Example2: Calculating Jacobian for Matrix Multiplication Function.

import torch

def mat_mul(A, B):
   return torch.mm(A, B)
mat1 = torch.tensor([[2.0, 3.0],[4.0, 5.0]])
mat2 = torch.tensor([[1.0, 2.0],[3.0, 4.0]])
jacobian = torch.autograd.functional.jacobian(lambda x: mat_mul(mat1, x), mat2)
print("Jacobian Matrix:")
print(jacobian)

Output

Jacobian Matrix: tensor([[[[2., 0.], [3., 0.]], [[0., 2.], [0., 3.]]], [[[4., 0.], [5., 0.]], [[0., 4.], [0., 5.]]]])

Explanation

Here in the above program we create two matrices mat1, mat2 using torch.mm function which is provided by PyTorch. We use jacobian function to calculate Jacobian matrix using the function lambda x: mat_mul(mat1, x), mat2.

Example3: Calculating Jacobian by Creating Random Matrix.

import torch

rand_matrix = torch.randn((3, 2))
jacobian = torch.autograd.functional.jacobian(lambda val: val.sum(), rand_matrix)
print("Jacobian Matrix:")
print(jacobian)

Output

Jacobian Matrix: tensor([[1., 1.], [1., 1.], [1., 1.]])

Explanation

Here in the above program we create 3*2 random matrix using torch.randn function which creates values using standard normal distribution. We used the jacobian function torch.autograd.functional to calculate the jacobian matrix element sum.

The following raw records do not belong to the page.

-- ==== Sys2Proof/Word.lean ====
section
/-! DEFINITION. The plain words of the block: bytes, byte sequences and the command word
(spec/00_scope.md R13 and R14, spec/30_encoding.md R114). -/

namespace Sys2Proof

/-- A byte is an unsigned 8-bit value (R13). -/
abbrev Byte := BitVec 8

/-- A byte sequence, first byte at index 0 (R14). -/
abbrev Bytes := List Byte

/-- The 32-bit command word (R114). -/
abbrev CmdWord := BitVec 32

/-- The 24-bit operand field IMM of a command word (R114). -/
abbrev Imm := BitVec 24

end Sys2Proof
end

Example4: Jacobian for Matrix Squaring Function.

import torch

def mat_sq(M):
   return torch.mm(M, M)
mat= torch.tensor([[2.0, 3.0],[4.0, 5.0]])
jacobian = torch.autograd.functional.jacobian(lambda ele: mat_sq(ele), mat)
print("Jacobian Matrix:")
print(jacobian)

Output

Jacobian Matrix: 
tensor([[[[ 4., 4.], 
          [ 3., 0.]], 

         [[ 3., 7.], 
          [ 0., 3.]]], 

        [[[ 4., 0.], 
          [ 7., 4.]], 

         [[ 0., 4.], 
          [ 3., 10.]]]])

Explanation

Here in the above program we created function named mat_sq which is used to create matrix squaring using function torch.mm given by PyTorch. We create 2*2 matrix using tensor function. We used Jacobian function for calculating Jacobian matrix using the functionlambda ele: matrix_square(ele).

Example5: Calculate Jacobian of 2D Numpy Array Matrix.

import torch
import numpy as np

array = np.array([[1.0, 2.0, 3.0],[4.0, 5.0, 6.0]])
mat = torch.tensor(array)
jacobian = torch.autograd.functional.jacobian(lambda val: val.sum(), mat)
print("Jacobian Matrix:")
print(jacobian)

Output

Jacobian Matrix: tensor([[1., 1., 1.], [1., 1., 1.]], dtype=torch.float64)

Explanation

Here in the above program we converted 2D numpy array into PyTorch tensor using torch.tensor. We used Jacobian function from torch.autograd.functional for calculation of the jacobian matrix. We pass the sum function and matrix as input parameters.

So, wе saw what is thе Jacobian matrix in thе PyTorch and how wе can calculate thе Jacobian matrix value in different casеs. Wе calculatеd thе Jacobian valuе using various programs and by crеating thе matrix using PyTorch. We can change thе valuе and functions and usе thе Jacobian matrix in optimization of machinе lеarning tasks.